医療環境が整っていない瀬戸内海および豊後水道の島々のうち、岡山・広島・香川・愛媛の4県に属する65の島々の住民の医療を支援する目的で、済生会が創立50周年を迎えた1962年に初代・済生丸を就航。2014年1月15日に就航した「済生丸100」で4代目になる。
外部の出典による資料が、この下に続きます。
-- ==== Sys2Proof/Machine/Logic.lean ====
section
/-! DEFINITION. The logic group (42_alu_logic.md R140 to R144); its carry is the constant 0 (R140). -/

namespace Sys2Proof.Machine

/-- The logic functions of R140. -/
def logic : LogicOp → Byte → Byte → Byte
  | .nor, a, b => ~~~(a ||| b)
  | .and, a, b => a &&& b
  | .xor, a, b => a ^^^ b
  | .rsh, a, b => (a ||| b) >>> 1

/-- A logic opcode's `execute`: "always report the 'not-carry' flag" (R140). -/
def executeLogic (m : LogicOp) (a b : Byte) (s : State) : Result :=
  execute (mkResult (logic m a b) false) s

/-- NOR: "bitwise NOT of (A OR B)" (R141). -/
def execNor (a b : Byte) (s : State) : Result := executeLogic .nor a b s

/-- AND: "bitwise AND" (R142). -/
def execAnd (a b : Byte) (s : State) : Result := executeLogic .and a b s

/-- XOR: "bitwise XOR" (R143). -/
def execXor (a b : Byte) (s : State) : Result := executeLogic .xor a b s

/-- RSH: "logical right-shift by 1 of (A OR B)"; the bit shifted out is not reported (R144). -/
def execRsh (a b : Byte) (s : State) : Result := executeLogic .rsh a b s

end Sys2Proof.Machine
end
済生丸には、レントゲン室や内科検診用の機器など、病院並みの設備を装備。岡山・広島・香川・愛媛の各支部が運営する病院の医師・看護師などが交代で乗り込みながら、島民の健康診断、内科の診療、救急医療などを担当する。

初代の就航当初は、支部単位で医師・看護師を派遣していた。しかし、支部によって派遣できるスタッフや診療科目に差が生じたことから、1964年に派遣体制の一部を刷新。巡回先の島によっては、岡山県支部を主体に各県の支部が合同でスタッフを派遣する体制で、「合同診療」「合同検診」も実施するようになった[2]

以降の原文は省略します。